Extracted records
_ _ _ _
-- ==== Sys2Proof/Tests/Slice0.lean ====
section
/-! SUPPORT. Tests: ill-formed commands are refused by each check, the words that spell no command, one step on small states, and
states that meet the hypotheses of the statements. Expected results are taken from the rules named. -/

set_option Elab.async false

namespace Sys2Proof.Machine

/-! ### Well-formed commands: each operand at its bound is refused, and just below it is accepted -/

theorem test_illFormed_refused_1 : ([
   .imageSectionReadDone 64 none, .dramTrainingDone 16 0 0 0 0 false false [], .dramTrainingDone 0 4 0 0 0 false false [],
   .registerWrite .bar0 8388608 0 0 false, .registerWrite .bar0 0 4294967296 0 false, .lowHalfRead .bar0 8388608 0 false,
   .tickMarkerSend 17 0, .tickMarkerSend 0 66, .tickMarkerReceived 17 0 0, .markerMissing 17, .enumSend 17 0, .enumReceived 17 0,
   .delayProbe 17 0 0, .probeReceived 17 0 0 0, .probeEchoReceived 17 [] 0, .delayAssignReceived 17 [],
   .fetchComposeSlot 4 0 false {} 0, .fetchComposeSlot 0 4096 false {} 0, .handoffRowFree 4, .encodeSlot 4 0 false,
   .encodeSlot 0 4096 false, .transmitWindow 4 0 0, .transmitWindow 0 4096 0, .elasticSlotComplete 4 0 0,
   .elasticSlotComplete 0 4096 0, .segmentReceived 17 [] false, .reservedPacket 17 [], .decodeSlot 4 0, .decodeSlot 0 4096,
   .cascadedInputDecode 4 0, .cascadedInputDecode 0 4096, .cascadeFrameComplete 17 0, .rowCutoff 4 0 0 false,
   .rowCutoff 0 4096 0 false, .rowCutoff 0 0 4096 false, .lampPipelineSlot 4 0 false, .lampPipelineSlot 0 4096 false,
   .wearSampleSlot 4 0 false, .wearSampleSlot 0 4096 false, .driverLoadSlot 4 0 false ⟨[], [], 0, 0, 0, []⟩,
   .driverLoadSlot 0 4096 false ⟨[], [], 0, 0, 0, []⟩, .teEdge 4 false, .teTimeout 48, .greyPulseWindow 4 0,
   .greyPulseWindow 0 4096, .audioWindow 4 0 0 0 {} 0, .audioWindow 0 4096 0 0 {} 0, .hostCaptureWrite 4 0 {},
   .hostCaptureWrite 0 4096 {}, .releaseDue 65536 0] : List Instr).all (fun i => !i.wellFormed) = true := by decide

theorem test_illFormed_refused_2 : ([
   .releaseDue 0 4294967296, .pcieLinkUp 7 0, .msixUnmask 512, .sqReadComplete 65536 0 (.fault 0), .nop 65536 0, .nop 0 4294967296,
   .reservedOpcode 65536 0, .reservedOpcode 0 4294967296, .ringCreate 65536 0, .ringCreate 0 4294967296, .ringDestroy 65536 0,
   .ringDestroy 0 4294967296, .ringReset 65536 0, .ringReset 0 4294967296, .vectorMap 65536 0, .vectorMap 0 4294967296,
   .xltSet 65536 0, .xltSet 0 4294967296, .xltDisable 65536 0, .xltDisable 0 4294967296, .xltInvalidateAll 65536 0,
   .xltInvalidateAll 0 4294967296, .xltInvalidateRange 65536 0, .xltInvalidateRange 0 4294967296, .invalidationDrained 65536 0,
   .invalidationDrained 0 4294967296, .operationComplete 4 0 false false false, .operationComplete 0 4 false false false,
   .dmaCopy 65536 0, .dmaCopy 0 4294967296, .dmaCopyDone 65536 0 {} 0, .dmaCopyDone 0 4294967296 {} 0, .dramGrant 16 [] 0,
   .dramWriteAccept 16 0 0 0 0, .dramWriteAccept 0 4 0 0 0, .dramReadComplete 16 0 0 0, .dramReadComplete 0 4 0 0,
   .portPanicEnter 16 0 0 false, .portPanicExit 16 0 0 false, .panicWindowEnd 16, .requestAged 16 0 0, .requestAged 0 4 0,
   .refreshIntervalEnd 16, .mr4Poll 16 0 0, .patternRunStart 16 0 false 0 .bar0, .patternRunStart 0 4 false 0 .bar0,
   .patternRunStart 0 0 false 1048576 .bar0, .patternRunDone 16 0 0, .patternRunDone 0 65536 0, .commit 65536 0] : List Instr).all (fun i => !i.wellFormed) = true := by decide

theorem test_illFormed_refused_3 : ([
   .commit 0 4294967296, .commitDescriptorReadDone 65536 0 (.fault 0), .commitDescriptorReadDone 0 4294967296 (.fault 0),
   .fenceSignal 65536 0, .fenceSignal 0 4294967296, .captureBuffer 65536 0, .captureBuffer 0 4294967296, .play 65536 0,
   .play 0 4294967296, .audioCapture 65536 0, .audioCapture 0 4294967296, .mask 65536 0, .mask 0 4294967296, .audioStart 65536 0,
   .audioStart 0 4294967296, .audioStop 65536 0, .audioStop 0 4294967296, .remoteRegRead 65536 0, .remoteRegRead 0 4294967296,
   .remoteRegWrite 65536 0, .remoteRegWrite 0 4294967296, .regReqReceived 17 [], .regRspReceived 17 [], .regReqTimeout 16 0,
   .regReqTimeout 0 256, .ackReceived 17 [], .returnAckTimeout 17 0, .alignSend 17, .keyRequestReceived 17 [] 0,
   .remoteEventReceived 17 [], .telemetryReceived 17 [], .telemetryStale 16 0, .telemetryStale 0 64, .stageAckReceived 17 [],
   .wordLockLoss 17 16, .wordLockLoss 0 15, .rxClockLost 17, .ts1Received 17, .tsWordsReceived 17 false 0,
   .tsWordsReceived 0 false 4, .equalisationDone 17 0 0 0 0 0 0, .equalisationDone 0 16 0 0 0 0 0,
   .equalisationDone 0 0 64 0 0 0 0, .equalisationDone 0 0 0 32 0 0 0, .equalisationDone 0 0 0 0 32 0 0,
   .equalisationDone 0 0 0 0 0 256 0, .portUp 17 0, .trainingAttemptTimeout 17, .trainingRetryTimer 17, .rxClockActivity 17] : List Instr).all (fun i => !i.wellFormed) = true := by decide

theorem test_illFormed_refused_4 : ([
   .linkTestRetry 17 .bar0, .linkTestForceDown 17 .bar0, .fomMeasurement 17 false 0 0, .eqStepAdopt 17, .comparisonDeadline 16 0,
   .reunitePoll 16 false, .ceilingReceived 17 [], .throttleReceived 17 [], .slotMaskReceived 17 [], .admitReceived 17 [],
   .restartReceived 17 [], .attestCommandReceived 17 [], .sensorRead 64 0, .presencePoll 16 0 [], .presencePoll 0 4 [],
   .attachReadsDone 64 none, .boardRelease 64 .bar0, .boardRetest 64 .bar0, .chunkWriteDone 16 false, .storePassDone 16,
   .faultCopyWrite 64, .audioPacketReceived 17 [], .audioFrame 16 0 0 [] false false, .bclkLoss 17, .bclkReturn 17,
   .audioPortLocked 17, .audioFadeDone 17, .bitstreamStuck 16, .calBadCmd 256 .bar0, .umberBadCmd 256, .stageOpen 65536 0,
   .stageOpen 0 4294967296, .stageData 65536 0 {} 0, .stageData 0 4294967296 {} 0, .stageClose 65536 0, .stageClose 0 4294967296,
   .stageDiscard 65536 0, .stageDiscard 0 4294967296, .stageOpenPacket 17 [], .stageDataPacket 17 [], .stageClosePacket 17 [],
   .stageDiscardPacket 17 [], .stageQueryPacket 17 [], .wallRestart 65536 0, .wallRestart 0 4294967296, .attestLocal 65536 0,
   .attestLocal 0 4294967296, .attestTile 65536 0, .attestTile 0 4294967296, .eventStatusClear .bar0 16 0 []] : List Instr).all (fun i => !i.wellFormed) = true := by decide

theorem test_illFormed_refused_5 : ([
   .eventStatusClear .bar0 0 4294967296 [], .eventMaskWrite .bar0 16 0, .eventMaskWrite .bar0 0 4294967296, .counterReset .bar0 64,
   .counterWrap 64, .cellFault 4 0 0 0 0 0 false false false, .cellFault 0 9 0 0 0 0 false false false,
   .cellFault 0 0 0 16 0 0 false false false, .cellFault 0 0 0 0 64 0 false false false,
   .cellFault 0 0 0 0 0 4096 false false false, .cellStall 4 0 0 0 0 0 false false, .cellStall 0 9 0 0 0 0 false false,
   .cellStall 0 0 0 16 0 0 false false, .cellStall 0 0 0 0 64 0 false false, .cellStall 0 0 0 0 0 4096 false false,
   .blockFault 4 0 false, .blockFault 0 11 false, .blockRestartDone 4 0, .blockRestartDone 0 11, .blockRestartTimeout 4 0 false,
   .blockRestartTimeout 0 11 false, .regionFault 4 false, .regionReturn 4 [] [], .firmwareWatchdogExpiry 4 false,
   .pcieLinkSpeedChange 7 0, .cellDrop 17 [], .pairPacketReserved 256] : List Instr).all (fun i => !i.wellFormed) = true := by decide

theorem test_wellFormed_accepted_1 : ([
   .imageSectionReadDone 63 none, .dramTrainingDone 15 3 0 0 0 false false [], .registerWrite .bar0 8388607 4294967295 0 false,
   .lowHalfRead .bar0 8388607 0 false, .tickMarkerSend 16 65, .tickMarkerReceived 16 0 0, .markerMissing 16, .enumSend 16 0,
   .enumReceived 16 0, .delayProbe 16 0 0, .probeReceived 16 0 0 0, .probeEchoReceived 16 [] 0, .delayAssignReceived 16 [],
   .fetchComposeSlot 3 4095 false {} 0, .handoffRowFree 3, .encodeSlot 3 4095 false, .transmitWindow 3 4095 0,
   .elasticSlotComplete 3 4095 0, .segmentReceived 16 [] false, .reservedPacket 16 [], .decodeSlot 3 4095,
   .cascadedInputDecode 3 4095, .cascadeFrameComplete 16 0, .rowCutoff 3 4095 4095 false, .lampPipelineSlot 3 4095 false,
   .wearSampleSlot 3 4095 false, .driverLoadSlot 3 4095 false ⟨[], [], 0, 0, 0, []⟩, .teEdge 3 false, .teTimeout 47,
   .greyPulseWindow 3 4095, .audioWindow 3 4095 0 0 {} 0, .hostCaptureWrite 3 4095 {}, .releaseDue 65535 4294967295,
   .pcieLinkUp 6 0, .msixUnmask 511, .sqReadComplete 65535 0 (.fault 0), .nop 65535 4294967295, .reservedOpcode 65535 4294967295,
   .ringCreate 65535 4294967295, .ringDestroy 65535 4294967295, .ringReset 65535 4294967295, .vectorMap 65535 4294967295,
   .xltSet 65535 4294967295, .xltDisable 65535 4294967295, .xltInvalidateAll 65535 4294967295,
   .xltInvalidateRange 65535 4294967295, .invalidationDrained 65535 4294967295, .operationComplete 3 3 false false false,
   .dmaCopy 65535 4294967295, .dmaCopyDone 65535 4294967295 {} 0] : List Instr).all (fun i => i.wellFormed) = true := by decide
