-- ==== Sys2Proof/Syntax.lean ====
section
/-! DEFINITION. The instruction words as fields (R108, R114, R119, R121) and the steps of the other agents:
one constructor for each row of the opcode table. -/

namespace Sys2Proof

/-- What a register field of a word stands for (R112, R119, R120): a direct field value 0-2047, a relative
operand v[xi+d], or a source that LIT replaces. -/
inductive Fld
  | direct (n : Nat)
  | rel (x d : Nat)
  | lit
  deriving DecidableEq, Repr

/-- The fields common to every word (R108): guard, VAR, RET, MOD, and L with the literal word's LIT
(LIT is 0 where nothing uses it, R120). -/
structure Hd where
  pred : Nat
  pneg : Bool
  var  : Nat
  ret  : Nat
  mod  : Nat
  long : Bool
  lit  : W32
  deriving DecidableEq, Repr

/-- Three-register format (R114). -/
structure TWord where
  h  : Hd
  vd : Fld
  va : Fld
  vb : Fld
  vc : Fld
  deriving DecidableEq, Repr

/-- Register-immediate format (R114). `immLit`: LSEL = 2 replaces IMM (R120). -/
structure IWord where
  h  : Hd
  vd : Fld
  va : Fld
  imm : Nat
  immLit : Bool
  deriving DecidableEq, Repr

/-- Memory format (R114, R116). `offLit`: LSEL = 2 replaces OFF (R120). -/
structure MWord where
  h  : Hd
  vd : Fld
  va : Fld
  off : Nat
  offLit : Bool
  scope : Nat
  ord : Nat
  deriving DecidableEq, Repr

/-- Branch format (R114, R117). -/
structure BWord where
  h  : Hd
  va : Fld
  off : Nat
  deriving DecidableEq, Repr

/-- Wait format (R114, R128). -/
structure WWord where
  h  : Hd
  ldc : Nat
  stc : Nat
  cpc : Nat
  tlc : Nat
  deriving DecidableEq, Repr

/-- Engine format (R114, R118). -/
structure EWord where
  h  : Hd
  vd : Fld
  va : Fld
  pb : Nat
  aux : Nat
  qs : Nat
  deriving DecidableEq, Repr

/-- A block header (R121). -/
structure Header where
  len : Nat
  livehi : Nat
  reconv : Nat
  pfkind : Nat
  pfoff : Nat
  deriving DecidableEq, Repr

/-- A thread by core, flock slot and linear id; id 1024 is the flock's access-slice instance. -/
structure TRef where
  core : Nat
  slot : Nat
  t : Nat
  deriving DecidableEq, Repr

/-- The kind of an access (R409): read, write, atomic, fetch. -/
inductive AccKind
  | read | write | atomic | fetch
  deriving DecidableEq, Repr

/-- The PCI Express function through which the host acts (R355). -/
inductive Fn
  | pf
  | vf (v : Nat)
  deriving DecidableEq, Repr

/-- A peer request, response or acknowledgement (R257, R258, R361, R362, R426). `kind` is the flit KIND of R361. -/
structure PeerMsg where
  kind : Nat
  src : Nat
  sctx : Nat
  dst : Nat
  tctx : Nat
  tag : Nat
  fa : Nat
  size : Nat
  op : Nat
  data : List Byte
  deriving DecidableEq, Repr

/-- A Twill flit (R361): its header fields and what it carries. `ok` is the CRC check (R377). -/
structure Flit where
  kind : Nat
  dst : Nat
  seq : Nat
  ok : Bool
  msg : PeerMsg
  deriving DecidableEq, Repr

/-- A stored granule that a check covers (R377): DRAM granule, vault word, word of an allocated scratchpad, register
file or accumulator store; the data or the tag of a slice line, a word of an L1 or an instruction cache, a scratchpad
word that holds victim-TLB entries, a register-file word (port group, lane, index) or an accumulator slot that no
allocation holds. -/
inductive Granule
  | dram (pa : Nat)
  | vault (v off : Nat)
  | spad (core slot off : Nat)
  | reg (core slot t v : Nat)
  | acc (core slot i : Nat)
  | slice (pa : Nat) (tag : Bool)
  | l1 (core pa : Nat)
  | icache (core pa : Nat)
  | borrowed (core off : Nat)
  | freeReg (core pg lane i : Nat)
  | freeAcc (core i : Nat)
  deriving DecidableEq, Repr
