/-- A context after reset: no step, no run, CSTATE RUNNING (log 3); fault numbers count from 1 (R409), run numbers
skip 0 (R314). -/
def Ctx.reset : Ctx :=
  { regs := .zero, eff := .zero, sqtail := 0, sqhead := 0, cstate := .running, urgent := false, drainAt := 0,
    entries := [], step := none, runs := [], nextRun := 1, faults := [], nextFid := 1, replays := [], saved := [],
    nsaved := 0, naborted := 0, owed := [], hist := [], routestat := 0, routeblk := none, routeAt := 0, route := [], dmiss := 0,
    pendEv := [], cmds := [], flr := false, stopEvt := none }

/-- A core after reset (R45). -/
def Core.reset : Core :=
  { foldcfg := 0x20, foldNext := none, fold := [], icache := [], l1 := [], floor := 0, mat := [], cpy := [], plast := 0,
    metaq := List.replicate 4 ⟨none, []⟩, rr := List.replicate 6 0 }

/-- A cluster after reset (R341, R350, R351). -/
def Cluster.reset : Cluster :=
  { cycle := 0, edgeAt := 0, half := false, droopcfg := 0x0000010F, slopelim := 0x00000404, droop := .none, droopAt := 0, waves := [],
    waveClock := 0, waveNew := 0, lastWave := none, test := none, testAt := 0, lastTest := 0 }

/-- A vault after reset: SPLIT 1 (R97). -/
def Vault.reset : Vault :=
  { split := 1, pendSplit := [], lines := [], tick := 0, watch := [], mc := [], mcOld := [] }

/-- A compute die after reset (R335, R338): at the fallback point, supply at its VMV (R333). -/
def Die.reset : Die :=
  { cycle := 0, phase := 0, tvalid := false, risk := false, trans := false, ceil := 6, tgt := 6, cur := 6, supply := 720,
    ramp := none, rampAt := 0, step := none, stepAt := 0, slack := List.replicate 64 0x7FFFFFFFFFFFFFFF, lowered := 0, warned := false, warnAt := 0,
    powered := true }

/-- A stack after reset (R365). -/
def Stack.reset : Stack := { rr := 0, trn := 0, sridle := 0, pcs := [], record := none }

/-- An event queue after reset (R358); PHASE starts at 1. -/
def EvQueue.reset : EvQueue :=
  { base := 0, log := 0, tail := 0, head := 0, lost := 0, phase := true, held := [], msiAddr := 0, msiData := 0,
    msiMask := true, msiPend := false, msiSent := 0 }

def Bank.reset : Bank := ⟨0, 0, 0, 0⟩

/-- The mailbox after reset (R371). The image in non-volatile storage is empty (DESIGN CHOICE, log 71: the spec gives none). -/
def Mailbox.reset : Mailbox :=
  { state := 0, err := 0, cmd := 0, data := [], upSize := none, upData := [], image := [], torn := false, running := [] }

def Fabric.reset : Fabric :=
  { devno := 0, outs := [], tags := [], ins := [], colls := [], sends := [], down := [], rr := List.replicate 16 0, collSeq := [],
    seqs := List.replicate 16 0, hops := [], queue := [], waits := [] }

/-- The VMV reset values (R333, R336), in mV. -/
def vmvReset : List Nat := [600, 615, 630, 650, 670, 695, 720, 750, 780, 815, 850, 895, 950]

/-- Management registers after reset (R336, R337, R353, R367, R385). -/
def Mgmt.reset : Mgmt :=
  { govcfg := 0x001C0032, optbl := vmvReset.map (fun v => (true, v)), thermstat := 0, sensors := [],
    mcctl := 0x00101860, cold := true, stage := 0, failCode := 0, starting := true, heartbeat := 0, firings := [],
    fwStopped := false, updating := false, throttled := false, overSince := none, crit := none, critBounds := [],
    railsOff := false, startEvt := false, linkUp := true, linkGen := 1,
    doe := ⟨0, none, []⟩, tests := [], deadlineAt := none, measuredAt := 0, cePosted := [] }

/-- Everything but memory after reset. -/
def Dev.reset : Dev :=
  { ctime := 0, agenda := [], seen := [], issuing := none, free := 0, nextId := 0, stopped := false, flocks := [],
    cores := List.replicate 256 .reset, clusters := List.replicate 64 .reset, vaults := List.replicate 64 .reset,
    dies := List.replicate 4 .reset, stks := List.replicate 8 .reset, tlbs := [], reqs := [],
    ctxs := List.replicate 64 .reset, placeTurn := 0, servers := [], admbounds := [], waypart := List.replicate 64 0x0000FFFF,
    vdclus := List.replicate 16 0, slown := [], winbase := 0, routetbl := [], move := ⟨0, false, 0, 0, 0, 0, none⟩,
    queues := List.replicate 17 .reset, mbox := .reset, fab := .reset, mgmt := .reset,
    banks := List.replicate 128 .reset, marks := [], answer := .none }

/-- The machine right after reset. -/
def State.reset : State := { mem := [], sto := [], dev := .reset }

end Sys2Proof.Machine
end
_ _ _ _
▶ YOUR OBJECTIVE
Where does the word "PeerMsg" appear in the records above? Return every line that holds it.

▶ FINISHED EXERCISE
structure PeerMsg where
  msg : PeerMsg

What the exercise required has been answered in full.